La paranoia, en su forma destructiva, también se puede utilizar como arma que desanima
y desmoraliza a las tropas de sus competidores. Como bien saben los militares, provocar la
paranoia en la mente del enemigo puede intranquilizarle e incluso descomponerle. Un
joven ingeniero de una empresa de diseño nueva y con grandes aspiraciones de Silicon
Valley me describió lo que ocurrió cuando su organización empezó a recibir este tipo de
propaganda negra. “Oíamos constantemente rumores sobre un producto en el que estaba
trabajando nuestra competencia. Aparentemente, era similar a algo en lo que habíamos
estado trabajando nosotros y se dirigía al mismo mercado, sólo que, supuestamente, era
mucho mejor. Sin embargo, no podíamos conseguir ningún tipo de detalle, sólo oíamos
cosas imprecisas. Sin embargo, se decía que ‘la cosa’ era muy buena. Nos volvió locos”.
Posteriormente, el ingeniero descubrió que la otra empresa sabía que tenía problemas con
su producto, pero actuó con la esperanza de ganar tiempo distrayendo, incluso volviendo
locos, a sus competidores. “La verdad era que su idea estaba completamente equivocada.
Se fueron al traste con ese invento. Sin embargo, nosotros no lo sabíamos en aquella
época”. El objetivo de los líderes, por tanto, debe ser sembrar paranoia constructiva en sus
propias organizaciones, al tiempo que siembran paranoia destructiva en la competencia.

***

Es muy sencillo demostrar que la paranoia patológica es extraordinariamente tóxica. No


obstante, es mucho menos fácil evaluar en qué casos la paranoia es prudente y útil. El
problema es que incluso las paranoias más aparentemente patológicas tienen su lado
prudente.

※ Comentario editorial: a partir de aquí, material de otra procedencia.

@[simp] theorem State.onWheel_pending (s : State) (w : Fin 64) (f : Wheel → Wheel) : (s.onWheel w f).pending = s.pending := rfl
@[simp] theorem State.onWheel_regs (s : State) (w : Fin 64) (f : Wheel → Wheel) : (s.onWheel w f).regs = s.regs := rfl
@[simp] theorem State.onWheel_slots (s : State) (w : Fin 64) (f : Wheel → Wheel) : (s.onWheel w f).slots = s.slots := rfl
@[simp] theorem State.onWheel_coef (s : State) (w : Fin 64) (f : Wheel → Wheel) : (s.onWheel w f).coef = s.coef := rfl
@[simp] theorem State.onWheel_prog (s : State) (w : Fin 64) (f : Wheel → Wheel) : (s.onWheel w f).prog = s.prog := rfl
@[simp] theorem State.onWheel_sram (s : State) (w : Fin 64) (f : Wheel → Wheel) : (s.onWheel w f).sram = s.sram := rfl
@[simp] theorem State.onWheel_held (s : State) (w : Fin 64) (f : Wheel → Wheel) : (s.onWheel w f).held = s.held := rfl
@[simp] theorem State.onWheel_resp (s : State) (w : Fin 64) (f : Wheel → Wheel) : (s.onWheel w f).resp = s.resp := rfl
@[simp] theorem State.onWheel_free (s : State) (w : Fin 64) (f : Wheel → Wheel) : (s.onWheel w f).free = s.free := rfl
@[simp] theorem State.onWheel_outbox (s : State) (w : Fin 64) (f : Wheel → Wheel) : (s.onWheel w f).outbox = s.outbox := rfl
@[simp] theorem State.onWheel_glz (s : State) (w : Fin 64) (f : Wheel → Wheel) : (s.onWheel w f).glz = s.glz := rfl
@[simp] theorem State.onWheel_fab (s : State) (w : Fin 64) (f : Wheel → Wheel) : (s.onWheel w f).fab = s.fab := rfl
@[simp] theorem State.onWheel_groups (s : State) (w : Fin 64) (f : Wheel → Wheel) : (s.onWheel w f).groups = s.groups := rfl
@[simp] theorem State.onWheel_gsus (s : State) (w : Fin 64) (f : Wheel → Wheel) : (s.onWheel w f).gsus = s.gsus := rfl
@[simp] theorem State.onWheel_rts (s : State) (w : Fin 64) (f : Wheel → Wheel) : (s.onWheel w f).rts = s.rts := rfl
@[simp] theorem State.onWheel_isl (s : State) (w : Fin 64) (f : Wheel → Wheel) : (s.onWheel w f).isl = s.isl := rfl
@[simp] theorem State.onWheel_dci (s : State) (w : Fin 64) (f : Wheel → Wheel) : (s.onWheel w f).dci = s.dci := rfl
@[simp] theorem State.onWheel_mod (s : State) (w : Fin 64) (f : Wheel → Wheel) : (s.onWheel w f).mod = s.mod := rfl
@[simp] theorem State.onWheel_tiles (s : State) (w : Fin 64) (f : Wheel → Wheel) : (s.onWheel w f).tiles = s.tiles := rfl
@[simp] theorem State.onWheel_wins (s : State) (w : Fin 64) (f : Wheel → Wheel) : (s.onWheel w f).wins = s.wins := rfl
@[simp] theorem State.onWheel_sit (s : State) (w : Fin 64) (f : Wheel → Wheel) : (s.onWheel w f).sit = s.sit := rfl
@[simp] theorem State.onWheel_adcs (s : State) (w : Fin 64) (f : Wheel → Wheel) : (s.onWheel w f).adcs = s.adcs := rfl
@[simp] theorem State.onWheel_gx (s : State) (w : Fin 64) (f : Wheel → Wheel) : (s.onWheel w f).gx = s.gx := rfl
@[simp] theorem State.onWheel_met (s : State) (w : Fin 64) (f : Wheel → Wheel) : (s.onWheel w f).met = s.met := rfl
@[simp] theorem State.onWheel_clk (s : State) (w : Fin 64) (f : Wheel → Wheel) : (s.onWheel w f).clk = s.clk := rfl
@[simp] theorem State.onWheel_lanes (s : State) (w : Fin 64) (f : Wheel → Wheel) : (s.onWheel w f).lanes = s.lanes := rfl
@[simp] theorem State.onWheel_wlk (s : State) (w : Fin 64) (f : Wheel → Wheel) : (s.onWheel w f).wlk = s.wlk := rfl
@[simp] theorem State.onWheel_net (s : State) (w : Fin 64) (f : Wheel → Wheel) : (s.onWheel w f).net = s.net := rfl
@[simp] theorem State.onWheel_sag (s : State) (w : Fin 64) (f : Wheel → Wheel) : (s.onWheel w f).sag = s.sag := rfl
@[simp] theorem State.onWheel_pug (s : State) (w : Fin 64) (f : Wheel → Wheel) : (s.onWheel w f).pug = s.pug := rfl
@[simp] theorem State.onWheel_pwr (s : State) (w : Fin 64) (f : Wheel → Wheel) : (s.onWheel w f).pwr = s.pwr := rfl
@[simp] theorem State.onWheel_grg (s : State) (w : Fin 64) (f : Wheel → Wheel) : (s.onWheel w f).grg = s.grg := rfl
@[simp] theorem State.onWheel_con (s : State) (w : Fin 64) (f : Wheel → Wheel) : (s.onWheel w f).con = s.con := rfl
@[simp] theorem State.onWheel_ports (s : State) (w : Fin 64) (f : Wheel → Wheel) : (s.onWheel w f).ports = s.ports := rfl
@[simp] theorem State.onWheel_get (s : State) (w : Fin 64) (f : Wheel → Wheel) (g : Fld) : (s.onWheel w f).get g = s.get g := rfl

@[simp] theorem State.onGroup_pending (s : State) (k : Fin 8) (f : Group → Group) : (s.onGroup k f).pending = s.pending := rfl
@[simp] theorem State.onGroup_regs (s : State) (k : Fin 8) (f : Group → Group) : (s.onGroup k f).regs = s.regs := rfl
@[simp] theorem State.onGroup_slots (s : State) (k : Fin 8) (f : Group → Group) : (s.onGroup k f).slots = s.slots := rfl
@[simp] theorem State.onGroup_coef (s : State) (k : Fin 8) (f : Group → Group) : (s.onGroup k f).coef = s.coef := rfl
@[simp] theorem State.onGroup_prog (s : State) (k : Fin 8) (f : Group → Group) : (s.onGroup k f).prog = s.prog := rfl
@[simp] theorem State.onGroup_sram (s : State) (k : Fin 8) (f : Group → Group) : (s.onGroup k f).sram = s.sram := rfl
@[simp] theorem State.onGroup_held (s : State) (k : Fin 8) (f : Group → Group) : (s.onGroup k f).held = s.held := rfl
@[simp] theorem State.onGroup_resp (s : State) (k : Fin 8) (f : Group → Group) : (s.onGroup k f).resp = s.resp := rfl
@[simp] theorem State.onGroup_free (s : State) (k : Fin 8) (f : Group → Group) : (s.onGroup k f).free = s.free := rfl
@[simp] theorem State.onGroup_outbox (s : State) (k : Fin 8) (f : Group → Group) : (s.onGroup k f).outbox = s.outbox := rfl
@[simp] theorem State.onGroup_glz (s : State) (k : Fin 8) (f : Group → Group) : (s.onGroup k f).glz = s.glz := rfl
@[simp] theorem State.onGroup_fab (s : State) (k : Fin 8) (f : Group → Group) : (s.onGroup k f).fab = s.fab := rfl
@[simp] theorem State.onGroup_wheels (s : State) (k : Fin 8) (f : Group → Group) : (s.onGroup k f).wheels = s.wheels := rfl
@[simp] theorem State.onGroup_gsus (s : State) (k : Fin 8) (f : Group → Group) : (s.onGroup k f).gsus = s.gsus := rfl
@[simp] theorem State.onGroup_rts (s : State) (k : Fin 8) (f : Group → Group) : (s.onGroup k f).rts = s.rts := rfl
@[simp] theorem State.onGroup_isl (s : State) (k : Fin 8) (f : Group → Group) : (s.onGroup k f).isl = s.isl := rfl
@[simp] theorem State.onGroup_dci (s : State) (k : Fin 8) (f : Group → Group) : (s.onGroup k f).dci = s.dci := rfl
@[simp] theorem State.onGroup_mod (s : State) (k : Fin 8) (f : Group → Group) : (s.onGroup k f).mod = s.mod := rfl
@[simp] theorem State.onGroup_tiles (s : State) (k : Fin 8) (f : Group → Group) : (s.onGroup k f).tiles = s.tiles := rfl
@[simp] theorem State.onGroup_wins (s : State) (k : Fin 8) (f : Group → Group) : (s.onGroup k f).wins = s.wins := rfl
@[simp] theorem State.onGroup_sit (s : State) (k : Fin 8) (f : Group → Group) : (s.onGroup k f).sit = s.sit := rfl
@[simp] theorem State.onGroup_adcs (s : State) (k : Fin 8) (f : Group → Group) : (s.onGroup k f).adcs = s.adcs := rfl
@[simp] theorem State.onGroup_gx (s : State) (k : Fin 8) (f : Group → Group) : (s.onGroup k f).gx = s.gx := rfl
@[simp] theorem State.onGroup_met (s : State) (k : Fin 8) (f : Group → Group) : (s.onGroup k f).met = s.met := rfl
@[simp] theorem State.onGroup_clk (s : State) (k : Fin 8) (f : Group → Group) : (s.onGroup k f).clk = s.clk := rfl
@[simp] theorem State.onGroup_lanes (s : State) (k : Fin 8) (f : Group → Group) : (s.onGroup k f).lanes = s.lanes := rfl
@[simp] theorem State.onGroup_wlk (s : State) (k : Fin 8) (f : Group → Group) : (s.onGroup k f).wlk = s.wlk := rfl
@[simp] theorem State.onGroup_net (s : State) (k : Fin 8) (f : Group → Group) : (s.onGroup k f).net = s.net := rfl
@[simp] theorem State.onGroup_sag (s : State) (k : Fin 8) (f : Group → Group) : (s.onGroup k f).sag = s.sag := rfl
@[simp] theorem State.onGroup_pug (s : State) (k : Fin 8) (f : Group → Group) : (s.onGroup k f).pug = s.pug := rfl
@[simp] theorem State.onGroup_pwr (s : State) (k : Fin 8) (f : Group → Group) : (s.onGroup k f).pwr = s.pwr := rfl
@[simp] theorem State.onGroup_grg (s : State) (k : Fin 8) (f : Group → Group) : (s.onGroup k f).grg = s.grg := rfl
@[simp] theorem State.onGroup_con (s : State) (k : Fin 8) (f : Group → Group) : (s.onGroup k f).con = s.con := rfl
@[simp] theorem State.onGroup_ports (s : State) (k : Fin 8) (f : Group → Group) : (s.onGroup k f).ports = s.ports := rfl
@[simp] theorem State.onGroup_get (s : State) (k : Fin 8) (f : Group → Group) (g : Fld) : (s.onGroup k f).get g = s.get g := rfl

@[simp] theorem State.onGsu_pending (s : State) (i : Fin 4) (f : Gsu → Gsu) : (s.onGsu i f).pending = s.pending := rfl
@[simp] theorem State.onGsu_regs (s : State) (i : Fin 4) (f : Gsu → Gsu) : (s.onGsu i f).regs = s.regs := rfl
@[simp] theorem State.onGsu_slots (s : State) (i : Fin 4) (f : Gsu → Gsu) : (s.onGsu i f).slots = s.slots := rfl
@[simp] theorem State.onGsu_coef (s : State) (i : Fin 4) (f : Gsu → Gsu) : (s.onGsu i f).coef = s.coef := rfl
@[simp] theorem State.onGsu_prog (s : State) (i : Fin 4) (f : Gsu → Gsu) : (s.onGsu i f).prog = s.prog := rfl
@[simp] theorem State.onGsu_sram (s : State) (i : Fin 4) (f : Gsu → Gsu) : (s.onGsu i f).sram = s.sram := rfl
@[simp] theorem State.onGsu_held (s : State) (i : Fin 4) (f : Gsu → Gsu) : (s.onGsu i f).held = s.held := rfl
@[simp] theorem State.onGsu_resp (s : State) (i : Fin 4) (f : Gsu → Gsu) : (s.onGsu i f).resp = s.resp := rfl
@[simp] theorem State.onGsu_free (s : State) (i : Fin 4) (f : Gsu → Gsu) : (s.onGsu i f).free = s.free := rfl
@[simp] theorem State.onGsu_outbox (s : State) (i : Fin 4) (f : Gsu → Gsu) : (s.onGsu i f).outbox = s.outbox := rfl
@[simp] theorem State.onGsu_glz (s : State) (i : Fin 4) (f : Gsu → Gsu) : (s.onGsu i f).glz = s.glz := rfl
@[simp] theorem State.onGsu_fab (s : State) (i : Fin 4) (f : Gsu → Gsu) : (s.onGsu i f).fab = s.fab := rfl
@[simp] theorem State.onGsu_wheels (s : State) (i : Fin 4) (f : Gsu → Gsu) : (s.onGsu i f).wheels = s.wheels := rfl
@[simp] theorem State.onGsu_groups (s : State) (i : Fin 4) (f : Gsu → Gsu) : (s.onGsu i f).groups = s.groups := rfl
@[simp] theorem State.onGsu_rts (s : State) (i : Fin 4) (f : Gsu → Gsu) : (s.onGsu i f).rts = s.rts := rfl
@[simp] theorem State.onGsu_isl (s : State) (i : Fin 4) (f : Gsu → Gsu) : (s.onGsu i f).isl = s.isl := rfl
@[simp] theorem State.onGsu_dci (s : State) (i : Fin 4) (f : Gsu → Gsu) : (s.onGsu i f).dci = s.dci := rfl
@[simp] theorem State.onGsu_mod (s : State) (i : Fin 4) (f : Gsu → Gsu) : (s.onGsu i f).mod = s.mod := rfl
@[simp] theorem State.onGsu_tiles (s : State) (i : Fin 4) (f : Gsu → Gsu) : (s.onGsu i f).tiles = s.tiles := rfl
@[simp] theorem State.onGsu_wins (s : State) (i : Fin 4) (f : Gsu → Gsu) : (s.onGsu i f).wins = s.wins := rfl
@[simp] theorem State.onGsu_sit (s : State) (i : Fin 4) (f : Gsu → Gsu) : (s.onGsu i f).sit = s.sit := rfl
@[simp] theorem State.onGsu_adcs (s : State) (i : Fin 4) (f : Gsu → Gsu) : (s.onGsu i f).adcs = s.adcs := rfl
@[simp] theorem State.onGsu_gx (s : State) (i : Fin 4) (f : Gsu → Gsu) : (s.onGsu i f).gx = s.gx := rfl
@[simp] theorem State.onGsu_met (s : State) (i : Fin 4) (f : Gsu → Gsu) : (s.onGsu i f).met = s.met := rfl
@[simp] theorem State.onGsu_clk (s : State) (i : Fin 4) (f : Gsu → Gsu) : (s.onGsu i f).clk = s.clk := rfl
@[simp] theorem State.onGsu_lanes (s : State) (i : Fin 4) (f : Gsu → Gsu) : (s.onGsu i f).lanes = s.lanes := rfl
@[simp] theorem State.onGsu_wlk (s : State) (i : Fin 4) (f : Gsu → Gsu) : (s.onGsu i f).wlk = s.wlk := rfl
@[simp] theorem State.onGsu_net (s : State) (i : Fin 4) (f : Gsu → Gsu) : (s.onGsu i f).net = s.net := rfl
@[simp] theorem State.onGsu_sag (s : State) (i : Fin 4) (f : Gsu → Gsu) : (s.onGsu i f).sag = s.sag := rfl
@[simp] theorem State.onGsu_pug (s : State) (i : Fin 4) (f : Gsu → Gsu) : (s.onGsu i f).pug = s.pug := rfl
@[simp] theorem State.onGsu_pwr (s : State) (i : Fin 4) (f : Gsu → Gsu) : (s.onGsu i f).pwr = s.pwr := rfl
@[simp] theorem State.onGsu_grg (s : State) (i : Fin 4) (f : Gsu → Gsu) : (s.onGsu i f).grg = s.grg := rfl
@[simp] theorem State.onGsu_con (s : State) (i : Fin 4) (f : Gsu → Gsu) : (s.onGsu i f).con = s.con := rfl
@[simp] theorem State.onGsu_ports (s : State) (i : Fin 4) (f : Gsu → Gsu) : (s.onGsu i f).ports = s.ports := rfl
@[simp] theorem State.onGsu_get (s : State) (i : Fin 4) (f : Gsu → Gsu) (g : Fld) : (s.onGsu i f).get g = s.get g := rfl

Los psiquiatras y amigos de Ernst Hemingway, por ejemplo, negaban la
importancia de sus afirmaciones de que J. Edgar Hoover le perseguía, sugiriendo que sus
temores eran síntomas de una enfermedad mental. No obstante, gracias a la Ley de
Libertad de Información, ahora sabemos que Hemingway tenía razón. Su archivo en el FBI
se remonta al 8 de octubre de 1942, mucho antes de que sospechara que estaba bajo
vigilancia, y contiene 125 páginas (la última anotación tiene fecha del 25 de enero de
1974, 13 años después de su fallecimiento). Hemingway, por supuesto, se suicidó
trágicamente, pero no hay duda de que su paranoia le llevó más cerca de la verdad sobre
Hoover y el FBI. Incluso en nuestros temores más irracionales podemos encontrar
información importante y útil. Aunque es posible que nuestra paranoia nos entristezca un
poco, también puede hacernos más inteligentes.